Understand the complexities and nuances of the Bankruptcy Code to better advise clients and prepare for court.
by Daniel Gill
May 12 — A debtor can remain in Chapter 13 after propounding a plan which provided for payments only for the filing fee, her bankruptcy attorney's fees, and the Chapter 13 trustee's statutory commission; creditors would receive nothing.
Judge Robert D. Berger of the U.S. Bankruptcy Court for the District of Kansas on May 3 entered a memorandum opinion and order overruling the Chapter 13 trustee's objection to the debtor's proposed plan. He also denied the trustee's motion to dismiss the case or to convert it to a Chapter 7 proceeding.
In its ruling, the court considered the “totality of the circumstances” of the case and expressly rejected prior authority holding that to confirm a fees-only plan the debtor would have to meet a “heavy burden” of establishing “special circumstances.”
Chapter 13 bankruptcy allows individuals receiving regular income to obtain debt relief while retaining their property. To do so, the debtor must propose a plan that uses future income to repay a portion of his debts over a three to five year period. In Chapter 7 bankruptcy, a debtor's nonexempt assets are liquidated and the proceeds are distributed to creditors.

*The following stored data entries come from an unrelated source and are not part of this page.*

/-- R21, R22, R23, R29: the self-check. Its request is taken in SAFE: the record is cleared and RUNNING, pulses and
frames in progress are discarded uncounted, the Loop Table's check flag and spoiled flag are set, and the answer is
DONE with the request in hand. Its intervals begin one by one, 25 ms apart (log entry 9). It ends 200 ms after its
start: a coil passes with seven or more frames decoded and none of the other polarity, and the check passes when all
three coils do. The model's part: log entry 2. -/
def Obligations.SelfCheck : Prop :=
  ∀ s : State, s.resetting = none →
    (s.guard.machine = .safe → s.port.inHand = .none →
      ∃ u, exec .selfCheck s = .next u ∧
        u = { s with
          recv := { s.recv with
            channels := s.recv.channels.map (fun c =>
              { c with pulse := .none, held := false, noted := false, decoder := .hunt, gap := .stopped })
            check := ⟨.running, s.partTime, s.recv.check.finish, ⟨⟨.none, 0, 0⟩, ⟨.none, 0, 0⟩, ⟨.none, 0, 0⟩⟩, 0⟩ }
          loops := { s.loops with checkFlag := true, spoiled := true }
          port := { s.port with
            requestCount := s.port.requestCount + 1
            args := s.argWords
            inHand := .selfCheck (s.port.requestCount + 1)
            answer := ⟨11, 1, 0, s.port.requestCount + 1⟩ }
          notice := u.notice
          mem := u.mem } ∧
        u.word 0x041 = 11 ∧ u.word 0x2E0 = 1) ∧
    (s.recv.check.result = .running → s.recv.check.begun < 8 →
      25 * s.recv.check.begun ≤ since s.partTime s.recv.check.start →
      exec .checkInterval s = .next { s with
        recv := { s.recv with check := { s.recv.check with begun := s.recv.check.begun + 1 } } }) ∧
    (s.recv.check.result = .running → 200 ≤ since s.partTime s.recv.check.start →
      let k := s.recv.check.coils
      ∃ u, exec .checkEnd s = .next u ∧
        u = { s with
          recv := { s.recv with
            channels := s.recv.channels.map (fun c =>
              { c with pulse := .none, held := false, noted := false, decoder := .hunt, gap := .stopped })
            check := { s.recv.check with
              result := if (7 ≤ k.left.decoded ∧ k.left.mismatch = 0) ∧ (7 ≤ k.right.decoded ∧ k.right.mismatch = 0) ∧
                          (7 ≤ k.rear.decoded ∧ k.rear.mismatch = 0) then .pass else .fail
              finish := s.partTime
              coils := s.recv.check.coils.map (fun c =>
                { c with verdict := if 7 ≤ c.decoded ∧ c.mismatch = 0 then .pass else .fail }) } }
          loops := { s.loops with checkFlag := false }
          port := { s.port with inHand := .none }
          notice := u.notice
          mem := u.mem }) ∧
    (s.recv.check.result ≠ .running → exec .checkInterval s = .next s ∧ exec .checkEnd s = .next s)

/-! ### Loop Table -/

/-- R29, R30, R31, R32, R34, R35, R160, R163, R164: a presence window that is judged (no self-check, not spoiled by one),
with no segment active. Each sub-record of each mapped loop takes the coil state of its window count, and one that enters
LOST loses side, candidate, agree count and amplitude; the count restarts at 0; each loop state follows its coil states,
and the class and the station-near flag theirs, with their notices, the no-signal timer and the escape distance. Outside
PARKED the timer restarts 500 ms long. A window that a self-check touched is passed over, with every count 0, and the
timer restarts 500 ms long, or 2000 ms while PARKED. A window not yet due does nothing. The model's part: log entry 2. -/
def Obligations.WindowJudgement : Prop :=
  ∀ s : State, s.resetting = none →
    (due s.partTime s.loops.windowTimer = false → exec .windowExpiry s = .next s) ∧
    (due s.partTime s.loops.windowTimer = true → (s.loops.checkFlag = true ∨ s.loops.spoiled = true) →
      ∃ u, exec .windowExpiry s = .next u ∧
        u = { s with loops := u.loops, port := u.port, mem := u.mem } ∧
        (∀ a, a ≠ 0x180 → u.word a = s.word a) ∧
        u.loops.windowTimer = s.loops.windowTimer + (if s.guard.machine = .parked then 2000 else 500) ∧
        u.loops.spoiled = (s.loops.checkFlag && s.loops.spoiled) ∧
        ∀ n i, (u.loops.recs.get n).coils.get i = { (s.loops.recs.get n).coils.get i with window := 0 }) ∧
    (due s.partTime s.loops.windowTimer = true → s.loops.checkFlag = false → s.loops.spoiled = false →
      s.plan.active = none →
      ∃ u, exec .windowExpiry s = .next u ∧
        u = { s with
          loops := u.loops
          blade := u.blade
          guard := u.guard
          dock := u.dock
          port := u.port
          notice := u.notice
          mem := u.mem } ∧
        (s.guard.machine ≠ .parked → u.loops.windowTimer = s.loops.windowTimer + 500) ∧
        (∀ n, s.plan.applied.loopMap.get n ≠ 15 → ∀ i,
          let r := (s.loops.recs.get n).coils.get i
          let st : LoopState :=
            if r.window = 0 then .lost
            else if r.window ≤ (if s.guard.machine = .parked then 139 else 34) then .weak
            else if r.window ≤ (if s.guard.machine = .parked then 240 else 60) then .present
            else .noisy
          (u.loops.recs.get n).coils.get i =
            if st = .lost ∧ r.state ≠ .lost then
              { r with state := .lost, side := .unknown, candidate := none, agree := 0, amplitude := 0, window := 0 }
            else { r with state := st, window := 0 }) ∧
        (∀ n, (u.loops.recs.get n).state =
          if s.plan.applied.loopMap.get n = 15 then .unused else loopStateBy (u.loops.recs.get n).coils) ∧
        u.loops.posClass = classBy u.loops.recs.l0.coils ∧
        u.loops.stationNear = nearBy s.plan.applied.nearAmp s.loops.stationNear u.loops.recs.l3.coils ∧
        GuardHears s u ∧ (s.noticesHeld = false → LoopPosts s u))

The court said that there was “no doubt” that the debtor, Jennifer Jo Doucet, needed financial relief in bankruptcy. She had faced 17 recent garnishments, multiple eviction proceedings and had lost at least three vehicles to repossession. She was “living day-to-day on the financial outskirts of the economy,” the court said.
The court added that, “A Chapter 7 trustee would likely abandon [the debtor's] nonexempt assets in a Chapter 7 case because they are not worth liquidating”— a typical goal of an attorney filing a consumer Chapter 7 case.
Because she was unable to save enough money to pay a bankruptcy attorney in full to prepare and file a petition to commence a case under Chapter 7, the debtor instead elected to seek relief under Chapter 13. A Chapter 13 case would allow her to pay her counsel over time, post-petition—not an option available in Chapter 7.
Of course, the debtor could not be advised to borrow money for the purpose of paying for filing for bankruptcy (incurring debt while contemplating bankruptcy could lead not only to an order of non-dischargeability, but could be grounds for the debtor to lose her discharge altogether).
The court noted that Chapter 13 carries two good faith requirements — petitions must be filed and plans proposed in good faith, citing Bankruptcy Code Sections 1325(a)(3) and (a)(7).
Although the trustee conceded that the debtor needed bankruptcy relief, he filed an objection to the plan, as well as a motion to dismiss the case or convert it to Chapter 7. The trustee asserted that the debtor's inability to pay attorneys fees for filing a Chapter 7 case did not constitute “special circumstances” necessary to permit the fees only case to continue in Chapter 13.
Without those special circumstances, the trustee argued, the proposed plan is not one made in good faith.
The court rejected the trustee's argument and the authority he cited to support his position. Instead, Judge Berger adopted the reasoning of those cases which focused only on the totality of circumstances of the individual case. The court explained that those courts which sought to add a requirement that there be “special circumstances” justifying a fees-only Chapter 13 plan were in fact examples of courts creating exceptions to the black letter of the Code, strictly prohibited by the Supreme Court in Law v. Siegel, 2014 BL 57926, 134 S. Ct. 1188 (2014) (26 BBLR 311, 3/6/14).
The court ultimately concluded that everything in the case pointed to the debtor acting in good faith — there were no inaccuracies in her schedules or plan; she was in dire need of a discharge; and the subject attorneys fees ($2,900) were reasonable in the district. The court also said that the Bankruptcy Code does not require a minimum payment to creditors in Chapter 13 (except, of course, that a plan must provide that creditors get paid at least as much as they would receive in a straight Chapter 7 liquidation).
In an interesting side-note which the court said did not alter its decision in this case, Judge Berger said that the Chapter 13 process works well in Kansas. The plan confirmation rate in Kansas between 2007 - 2013 was over 90 percent, compared to a national average of 70 percent.
The plan completion rate for the same period in Kansas was over 60 percent, while the national rate was only 36 percent. Finally, the court noted that Kansas debtors had one of the lowest bankruptcy refiling rates in the country, less than 1 percent.
The debtor was represented by Chris W. Steffens, Mack & Associates, LLC, Topeka, Kan. The Chapter 13 trustee, William H Griffin, Roeland Park, Kan., appeared on his own behalf.